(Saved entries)

★ ★ ★ ★

-- ==== Sys2Proof/Certificates/Slice0/Obligations.lean ====
section
/-!
DEFINITION. The statements for the provers. `R<n>` is a rule of spec/; a clause that is the model's own choice names its log entry.
-/

section

open Sys2Proof Sys2Proof.Machine

/-! ## Encoding and the step -/

/-- R540: reset, as the state after it and as a transition from any state: address 0, Supervisor mode, both interrupts disabled, ARM
state; memory is not touched. -/
def Obligations.ResetTransition : Prop :=
  (State.reset.pc = 0 ∧ State.reset.cpsr.mode = .svc ∧ State.reset.cpsr.i = true ∧ State.reset.cpsr.f = true
    ∧ State.reset.cpsr.t = false)
  ∧ ∀ s : State, s.sample.reset = true →
      ∃ t, step s = .next t ∧ t.pc = 0 ∧ t.cpsr.mode = .svc ∧ t.cpsr.i = true ∧ t.cpsr.f = true ∧ t.cpsr.t = false
        ∧ s.KeepsMemory t ∧ t.bigend = s.bigend ∧ t.inputs = s.inputs.tail

/-- Words written out from the encodings of spec/30_encoding.md decode to their instructions. -/
def Obligations.DecodedWords : Prop :=
  decodeArm 0xE12FFF10#32 = .bx .al 0
  ∧ decodeArm 0xE0010392#32 = .mul .al false 1 0 3 2
  ∧ decodeArm 0xE0B51392#32 = .umlal .al true 5 1 3 2
  ∧ decodeArm 0xE1442093#32 = .swpb .al 4 2 3
  ∧ decodeArm 0xE1C430BE#32 = .strhImm .al true true false 4 3 14
  ∧ decodeArm 0xE13210B3#32 = .ldrhReg .al true false true 2 1 3
  ∧ decodeArm 0xE14F0000#32 = .mrs .al true 0
  ∧ decodeArm 0xE328F205#32 = .msrFlgImm .al false 2 5
  ∧ decodeArm 0xE0454237#32 = .sub .al false 5 4 (.shiftReg .lsr 2 7)
  ∧ decodeArm 0xE7921103#32 = .ldr .al true (.pre false) 2 1 (.reg .lsl 2 3)
  ∧ decodeArm 0xE4B10004#32 = .ldrt .al true 1 0 (.imm 4)
  ∧ decodeArm 0xE8FD8000#32 = .ldmia .al true true 13 0x8000
  ∧ decodeArm 0xE92D4007#32 = .stmdb .al false true 13 0x4007
  ∧ decodeArm 0x1B00003E#32 = .bl .ne 0x3E
  ∧ decodeArm 0xEEA21103#32 = .cdp .al 10 2 1 1 0 3
  ∧ decodeArm 0xEF000100#32 = .swi .al 0x100
  ∧ decodeThumb 0x0EEA#16 = .tLsrImm 27 5 2
  ∧ decodeThumb 0x1F96#16 = .tSubImm3 6 2 6
  ∧ decodeThumb 0x425D#16 = .tNeg 3 5
  ∧ decodeThumb 0x4564#16 = .tCmpHi 12 4
  ∧ decodeThumb 0x4BD3#16 = .tLdrPc 3 211
  ∧ decodeThumb 0x567A#16 = .tLdsbReg 1 7 2
  ∧ decodeThumb 0xB09A#16 = .tSpMinus 26
  ∧ decodeThumb 0xBD44#16 = .tPopPc 0x44
  ∧ decodeThumb 0xDC01#16 = .tBgt 1
  ∧ decodeThumb 0xF802#16 = .tBlSecond 2

/-- Decoding the encoding of a well-formed instruction gives it back, for every instruction of both sets. -/
def Obligations.DecodeOfEncode : Prop :=
  ∀ i : Instr, i.wf = true → decodeCode (encode i) = i

/-- Every ARM word and every THUMB halfword decodes to a well-formed instruction whose encoding is that very word (R113, R136: the rows
leave no word out, and no bit is dropped). -/
def Obligations.EncodeOfDecode : Prop :=
  (∀ w : Word, (decodeArm w).wf = true ∧ encode (decodeArm w) = .arm w)
  ∧ ∀ h : Half, (decodeThumb h).wf = true ∧ encode (decodeThumb h) = .thumb h

/-- A step runs the instruction that the bytes at the pc decode to, under the byte order and in the instruction set of T, where no
exception is taken at the boundary, the fetch is from memory (log entry 5) and no hazard stops it. Around it: one sample of the inputs is
consumed and the mark of a user-bank LDM cleared (log entries 8, 9, 19). A fetch from a device is the matter of MemoryMapAccesses. -/
def Obligations.StepRunsDecoded : Prop :=
  ∀ (s : State) (i : Instr),
    s.sample.reset = false → (s.sample.fiq = true → s.cpsr.f = true) → (s.sample.irq = true → s.cpsr.i = true) →
    s.atBoundary.fetchAborts = false → s.prefetch.current = false →
    s.mapKind (if s.cpsr.t then .half else .word) s.pc = none →
    (s.cpsr.t = false →
      decodeArm (joinWord s.bigend (s.byteAt s.pc) (s.byteAt (s.pc + 1)) (s.byteAt (s.pc + 2)) (s.byteAt (s.pc + 3))) = i) →
    (s.cpsr.t = true → decodeThumb (joinHalf s.bigend (s.byteAt s.pc) (s.byteAt (s.pc + 1))) = i) →
    s.hitsBankHazard i = false →
    step s = exec i { s with inputs := s.inputs.tail, aborts := s.sample.aborts.getD s.aborts, bankHazard := false }

/-- The invariant holds after reset. -/
def Obligations.InvariantAtReset : Prop :=
  State.reset.Inv

/-- Every step from a state that meets the invariant leads to a state that meets it: memory stays in canonical form, the pc stays
aligned for its instruction set (R31, R82), no mark lies past the two prefetched instructions (R98). -/
def Obligations.InvariantKept : Prop :=
  ∀ s t : State, s.Inv → step s = .next t → t.Inv

/-! ## Conditions -/

/-- R160: the condition table: the codes, what each tests, and the reserved one. That the model refuses a word with condition field 1111
in every state is decision D5 (log entry 14): R160 calls the code unpredictable. -/
def Obligations.ConditionTable : Prop :=
  (∀ x ∈ [(0#4, Cond.eq), (1, .ne), (2, .cs), (3, .cc), (4, .mi), (5, .pl), (6, .vs), (7, .vc), (8, .hi), (9, .ls), (10, .ge),
          (11, .lt), (12, .gt), (13, .le), (14, .al)], condOf x.1 = some x.2)
  ∧ condOf 15 = none
  ∧ (∀ (w : Word) (s : State), w.extractLsb' 28 4 = 15 → exec (decodeArm w) s = .refused .reservedCondition)
  ∧ ∀ p : Cpsr,
    (condPassed .eq p = true ↔ p.z = true) ∧ (condPassed .ne p = true ↔ p.z = false)
    ∧ (condPassed .cs p = true ↔ p.c = true) ∧ (condPassed .cc p = true ↔ p.c = false)
    ∧ (condPassed .mi p = true ↔ p.n = true) ∧ (condPassed .pl p = true ↔ p.n = false)
    ∧ (condPassed .vs p = true ↔ p.v = true) ∧ (condPassed .vc p = true ↔ p.v = false)
    ∧ (condPassed .hi p = true ↔ p.c = true ∧ p.z = false) ∧ (condPassed .ls p = true ↔ p.c = false ∨ p.z = true)
    ∧ (condPassed .ge p = true ↔ p.n = p.v) ∧ (condPassed .lt p = true ↔ p.n ≠ p.v)
    ∧ (condPassed .gt p = true ↔ p.z = false ∧ p.n = p.v) ∧ (condPassed .le p = true ↔ p.z = true ∨ p.n ≠ p.v)
    ∧ condPassed .al p = true

/-- R161: an ARM instruction whose condition fails changes nothing but the pc, whatever the instruction. That condition field 1111 is
refused whatever the flags is the model's choice, decision D5 (log entry 14): R160 calls the code unpredictable. -/
def Obligations.FailedCondition : Prop :=
  (∀ (s : State) (i : Instr) (c : Cond), conditionOf i = some c → condPassed c s.cpsr = false → s.cpsr.t = false →
    ∃ t, exec i s = .next t ∧ t.pc = s.pc + 4 ∧ s.OnlyAdvances t)
  ∧ ∀ (s : State) (bits : BitVec 28), exec (.reservedCondition bits) s = .refused .reservedCondition

/-! ## Data processing -/

/-- R181: the sum, the carry out of bit 31 and the signed overflow; subtraction as the addition of the complement, its carry being
"no borrow". -/
def Obligations.AdditionAndSubtraction : Prop :=
  ∀ a b : Word,
    (∀ cin : Bool,
      (addWithCarry a b cin).result.toNat = (a.toNat + b.toNat + cin.toNat) % 2 ^ 32
      ∧ ((addWithCarry a b cin).carry = true ↔ 2 ^ 32 ≤ a.toNat + b.toNat + cin.toNat)
      ∧ ((addWithCarry a b cin).overflow = true ↔
          a.toInt + b.toInt + cin.toNat < -2 ^ 31 ∨ 2 ^ 31 ≤ a.toInt + b.toInt + cin.toNat))
    ∧ (addWithCarry a (~~~b) true).result = a - b
    ∧ ((addWithCarry a (~~~b) true).carry = true ↔ b.toNat ≤ a.toNat)
    ∧ ((addWithCarry a (~~~b) true).overflow = true ↔ a.toInt - b.toInt < -2 ^ 31 ∨ 2 ^ 31 ≤ a.toInt - b.toInt)
    ∧ (addWithCarry a (~~~b) false).result = a - b - 1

★ ★ ★ ★

| ACTION ITEM |
Set down, word for word, each line from the top of the records above through the line with "the step -/".

| ANSWER FOR THE TASK |
-- ==== Sys2Proof/Certificates/Slice0/Obligations.lean ====
section
/-!
DEFINITION. The statements for the provers. `R<n>` is a rule of spec/; a clause that is the model's own choice names its log entry.
-/

section

open Sys2Proof Sys2Proof.Machine

/-! ## Encoding and the step -/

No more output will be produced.